Droits et injustices vont toujours de pair. Et au-delà de cela, il y a quelques vérités incontournables.  Derrière la plupart de nos actions, le plus souvent c’est la « loi du plus fort » qui prévaut. Ne croyez surtout pas que les Républicains qui gagnent beaucoup d’argent soient les seuls à défendre ce leitmotiv. Toute personne qui pense que le simple fait d’avoir l’argent pour se payer quelque chose est un passe-droit pour en faire ce qu’il veut, est mue par la loi du plus fort. C’est ainsi que les lumières restent allumées dans des maisons et des appartements vides. C’est ainsi également que les gens tirent la chasse d’eau à tout va. De la même façon, celui qui a de l’argent peut aller au restaurant ou à l’épicerie se payer un morceau de viande ou un poisson entier. Par conséquent, celui qui a de l’argent peut obtenir à peu près tout ce qu’il désire, peu importent les ramifications morales ou éthiques sur les autres animaux ou sur l’environnement. Et ce droit là, il est hors de question de le remettre en question.

Ce qui se produit en ce moment au Japon pourrait arriver partout. Eh oui, cela peut arriver à tout le monde et la probabilité qu’un événement similaire arrive aux gens vivant le long des côtes et autour des centrales nucléaires frise la certitude. En ce moment même, des choses absolument atroces arrivent des milliards d’animaux dans les fermes d’élevage et dans les laboratoires de recherche. Le même sort terrible est réservé à des milliards de Terriens comme nous qui vivent dans les océans et qui sont en train d’être rapidement empoisonnés.  Face au tremblement de terre et au tsunami au Japon, la réaction la plus significative serait que chacun de nous examine sérieusement son mode de vie et se demande comment réduire sa consommation.

Pourrions-nous nous réveiller de notre ignorance et nous défaire de nos addictions au confort,  à la consommation effrénée, aux divertissements et à notre droit d’acheter des choses ? Ou est-ce déjà trop tard ? J’ignore s’il est trop tard mais quelle est l’alternative ? Devrions-nous tous rester dans cet aveuglement béat parce qu’il est trop désagréable de regarder en face la réalité ? Avons-nous été trop loin pour inverser le processus ? Bien, si vous êtes résignés à cette vision pessimiste alors pourquoi ne pas faire sauter toutes les limites et vous laisser sombrer dans la pagaille la plus complète, boire du champagne, manger des steaks et du homard, ou plus probablement,  continuer à vivre au quotidien comme si de rien n’était ?
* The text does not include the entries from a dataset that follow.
-- ==== Sys2Proof/Machine/Engines.lean ====
section
/-! DEFINITION. Machine/Engines.lean: PUSH, QSTAT and XFORM (R183, R184, R235), and the copy, host and transform commands as
their engines perform them (R228, R229, R234 to R237, R349). -/

namespace Sys2Proof.Machine

/-! ## An engine's accesses (R266, R349) -/

/-- A trap of an engine's access carries the virtual address (R349). -/
def atVa (va : Nat) (a : Access) : Access := match a with | .trap c _ => .trap c (BitVec.ofNat 64 va) | x => x

/-- A window's entry as an engine reads it: bytes of the accumulator window come from the aligned 8-byte entry (R229). -/
def engWindow (s : State) (q : Req) (w off size pa va : Nat) : Access :=
  if 0x200000 ≤ off ∧ off < 0x210000 ∧ size ≠ 8 then
    (match windowRead s q w (off / 8 * 8) 8 (pa / 8 * 8) (BitVec.ofNat 64 va) with
     | .ok s v p pa => .ok s (bitsAt v (8 * (off % 8)) (8 * size)) (bitsAt p (off % 8 / 4) 1) pa
     | r => r)
  else windowRead s q w off size pa (BitVec.ofNat 64 va)

/-- A coherent read of `size` bytes within an aligned unit: it waits for a line that another command owns (R266). The memory of
another device gives a free value. -/
def engRead (s : State) (n : Nat) (c : Cmd) (va size : Nat) : Access :=
  let m := cmdCore s n c
  if walkHeld s m va then .wait s else
  atVa va (match translate s m c.user .load va with
    | .trap x v => .trap x v
    | .ok s pa _ =>
      let p := placeOf s pa
      if heldAtJoin s n p then .wait s
      else match p with
        | .home a | .pool a =>
          let (v, q) := physRead s pa size
          if othersOwn s n c a then .wait s else if q ≠ 0 then .trap .poison 0 else .ok (metaCheck s (lineBase a)) v 0 pa
        | .window w off => match engWindow s { core := n, slot := none, seq := some c.seq } w off size pa va with
          | .ok s v q pa => if q ≠ 0 then .trap .poison 0 else .ok s v 0 pa
          | r => r
        | .remote _ _ => .ok s.ticked (Config.freeBits s.tick va (8 * size) % 2 ^ (8 * size)) 0 pa
        | _ => busErr pa)

/-- A write performed at its destination; to another device it travels as a put of the engine's own flow. -/
def engWrite (s : State) (n : Nat) (c : Cmd) (va size v : Nat) : Access :=
  let m := cmdCore s n c
  if walkHeld s m va then .wait s else
  atVa va (match translate s m c.user .store va with
    | .trap x w => .trap x w
    | .ok s pa _ =>
      let p := placeOf s pa
      if heldAtJoin s n p then .wait s
      else match p with
        | .home a | .pool a =>
          if poolRefused s a then .trap .pool 0 else if othersOwn s n c a then .wait s else .ok (physWrite s pa size v 0 (some c.ctx)) v 0 pa
        | .window w off => windowWrite s { core := n, slot := none, seq := some c.seq } w off size v 0 pa (BitVec.ofNat 64 va)
        | .remote dev off => .ok (sendPut s n c.slot (some c.seq) dev off size v 0) v 0 pa
        | _ => busErr pa)

/-- Bytes read one by one. -/
def engBytes (s : State) (n : Nat) (c : Cmd) (va : Nat) : (count : Nat) → Access
  | 0 => .ok s 0 0 0
  | k + 1 => match engRead s n c va 1 with
    | .ok s v _ _ => match engBytes s n c (va + 1) k with
      | .ok s w _ _ => .ok s (v + 256 * w) 0 0
      | r => r
    | r => r

/-- A read of 8 aligned bytes is one access, of others one for each byte. -/
def engRead8 (s : State) (n : Nat) (c : Cmd) (va : Nat) : Access := if va % 8 = 0 then engRead s n c va 8 else engBytes s n c va 8

/-- Bytes written in turn from a list of addresses with their values, whole aligned words where they fit: the state reached, the
bytes left, and the fault that stopped the engine. -/
def landVa (n : Nat) (c : Cmd) : (fuel : Nat) → List (Nat × Nat) → State → State × List (Nat × Nat) × Option (Cause × Word)
  | 0, l, s => (s, l, none)
  | _ + 1, [], s => (s, [], none)
  | f + 1, p :: r, s =>
    let l := p :: r
    let word := p.1 % 8 = 0 && (l.take 8).map (·.1) = (List.range 8).map (p.1 + ·)
    let k := if word then 8 else 1
    match engWrite s n c p.1 k (leValue ((l.take k).map (fun q => BitVec.ofNat 8 q.2))) with
    | .ok t _ _ _ => landVa n c f (l.drop k) t
    | .trap x v => (s, l, some (x, v))
    | .wait t => (t, l, none)
    | .remote t _ _ => (t, l, none)

/-- The place of a virtual byte that a command writes. -/
def placeVa (s : State) (n : Nat) (c : Cmd) (va : Nat) : Option Nat :=
  match translate s (cmdCore s n c) c.user .store va with
  | .ok _ pa _ => some (canonPa s pa)
  | .trap _ _ => none

/-! ## Own-window ranges (R219) -/

/-- The parts of a virtual range that lie in the core's own scratchpad window, page by page. -/
def ownRanges (s : State) (n : Nat) (user : Bool) (lo len : Nat) : List (Nat × Nat) :=
  if len = 0 then []
  else
    let first := lo / 65536
    (List.range ((lo + len - 1) / 65536 + 1 - first)).filterMap (fun i =>
      let a := max lo ((first + i) * 65536)
      let b := min (lo + len) ((first + i + 1) * 65536)
      match translate s n user .load a with
      | .ok s pa _ => (match placeOf s pa with
        | .window w off => if w = n ∧ off < 0x200000 then some (off, off + (b - a)) else none
        | _ => none)
      | .trap _ _ => none)

/-- A virtual range of a command's destination that lies in this device's memory and scratchpads. -/
def plainRange (s : State) (n : Nat) (c : Cmd) (lo len : Nat) : Bool :=
  (List.range ((lo + len - 1) / 65536 + 1 - lo / 65536)).all (fun i =>
    match translate s (cmdCore s n c) c.user .store (max lo ((lo / 65536 + i) * 65536)) with
    | .ok s pa _ => (match placeOf s pa with
      | .home _ | .pool _ => true
      | .window _ off => decide (off < 0x200000)
      | _ => false)
    | .trap _ _ => false)

/-! ## Copy commands (R229) -/

def copyRows (b : BitVec 512) : Nat := wideGet b 32 32
def copyLen (b : BitVec 512) : Nat := wideGet b 192 32
def copySrc (b : BitVec 512) (k : Nat) : Nat := modPow ((wideGet b 64 64 : Int) + k * toSigned 64 (wideGet b 256 64)) 64
def copyDst (b : BitVec 512) (k : Nat) : Nat := modPow ((wideGet b 128 64 : Int) + k * toSigned 64 (wideGet b 320 64)) 64

/-- A reserved field or value, or a barrier address that is not aligned. -/
def copyBad (b : BitVec 512) : Bool :=
  let op := wideGet b 0 8
  (op ≠ 1 && op ≠ 2) || wideGet b 16 16 ≠ 0 || (if op = 1 then copyRows b ≠ 1 else copyRows b = 0) || wideGet b 224 32 ≠ 0
    || wideGet b 448 64 ≠ 0 || (b.getLsbD 15 && wideGet b 384 64 % 32 ≠ 0)

/-- First byte and length of the bounding range of a side's rows. -/
def copyBound (row : Nat → Nat) (rows len : Nat) : Nat × Nat :=
  let a := row 0
  let z := row (rows - 1)
  if len = 0 ∨ rows = 0 then (0, 0) else (min a z, max a z + len - min a z)

/-- Source and destination share a byte. -/
def copyMeets (b : BitVec 512) : Bool :=
  let len := copyLen b
  (List.range (copyRows b)).any (fun i => (List.range (copyRows b)).any (fun j =>
    decide (copySrc b i < copyDst b j + len) && decide (copyDst b j < copySrc b i + len)))

/-- The units of a row from a position on: aligned words of the destination where they fit, else bytes. -/
def rowUnits : (fuel dst pos left : Nat) → List (Nat × Nat)
  | 0, _, _, _ => []
  | f + 1, dst, pos, left =>
    if left = 0 then []
    else
      let k := if dst % 8 = 0 ∧ 8 ≤ left then 8 else 1
      (pos, k) :: rowUnits f (dst + k) (pos + k) (left - k)

/-- The units of a copy: position among its bytes, and length. -/
def copyUnits (b : BitVec 512) : List (Nat × Nat) :=
  let len := copyLen b
  (List.range (copyRows b)).flatMap (fun i => rowUnits len (copyDst b i) (i * len) len)

def copyVa (row : Nat → Nat) (b : BitVec 512) (pos : Nat) : Nat := (row (pos / copyLen b) + pos % copyLen b) % 2 ^ 64

/-- A unit read. -/
def copyRead (s : State) (n : Nat) (c : Cmd) (b : BitVec 512) (u : Nat × Nat) : Access :=
  let src := copyVa (copySrc b) b u.1
  if u.2 = 8 then engRead8 s n c src else engRead s n c src 1

/-- A unit written; free bytes where source and destination overlap (R7). -/
def copyPut (s : State) (n : Nat) (c : Cmd) (b : BitVec 512) (u : Nat × Nat) (v : Nat) : Access :=
  let dst := copyVa (copyDst b) b u.1
  engWrite s.ticked n c dst u.2 (if copyMeets b then Config.freeBits s.tick dst (8 * u.2) % 2 ^ (8 * u.2) else v)

/-- Lines that units left to write lie in. -/
def unitLines (s : State) (n : Nat) (c : Cmd) (b : BitVec 512) (us : List (Nat × Nat)) : List Nat :=
  us.flatMap (fun u => rangeLines s n c (copyVa (copyDst b) b u.1) u.2)

/-- A unit that has been read, as the plan holds it: the value above the length. -/
def readUnit (x : Nat × Nat) : Nat × Nat := (x.1, x.2 % 16)

/-- The units not yet read and those read; the engine owns a line no more once it has finished with it (R266). -/
def setCopy (s : State) (n : Nat) (c : Cmd) (b : BitVec 512) (unread found : List (Nat × Nat)) : State :=
  modCmd s n c.seq (fun d => { d with
    plans := (d.plans.set 0 unread).set 1 found
    own := if d.own = [] then [] else d.own.filter (unitLines s n c b (unread ++ found.map readUnit)).contains })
Toutefois, si ce scenario heurte votre sensibilité, d’autres options existent. Non seulement ces options requièrent un changement radical de mode de vie mais surtout elles demandent une vision plus large de vous-mêmes. Et ça, ce n’est peut-être pas pour tout le monde. Par les temps qui courent, vivre comme un optimiste intelligent nous demande de trouver des moyens pour simplifier nos vies en commençant par arrêter de penser que « vivre plus simplement » c’est vivre dans la privation. Nous devons éradiquer cette conception qui réduit les droits de l’homme au droit d’acheter des choses. Pour susciter de l’optimisme chacun de nous doit questionner les principes fondamentaux de sa vie.  Qu’est-ce qui motive nos actions, nos relations, quels sont nos rêves et nos aspirations ? Il est absolument certain que chacun de nous constitue une portion certes petite mais significative d’un vaste écosystème fragile. Nous pouvons courageusement choisir de nous considérer comme faisant partie de ce grand tout et agir en conséquence. De nos jours, l’acte le plus courageux qu’un individu puisse faire c’est de se préoccuper du bonheur et du bien-être des autres, et d’élargir cette vision des autres en incluant tous les autres (les autres animaux et tout l’environnement inclus),  en optant pour un mode de vie qui favorise le bien-être des autres. Vivre sa vie de façon à élargir notre propre perception de nous-mêmes, de façon à avoir cette vision suffisamment large pour lutter en faveur de l’amélioration de l’état de la planète, c’est véritablement évoluer vers une vie pleine de sens. Quand un individu peut réduire son propre égo et se percevoir comme faisant partie d’un grand tout alors il commence à entrevoir son potentiel de sainteté. Dans ces conditions, il est impossible de considérer ce qui se passe au Japon comme un événement isolé de notre propre vie. Tôt ou tard, ce qui se produit en ce moment au Japon va vraisemblablement se répandre au reste du monde. Nous sommes tous sur la même barque.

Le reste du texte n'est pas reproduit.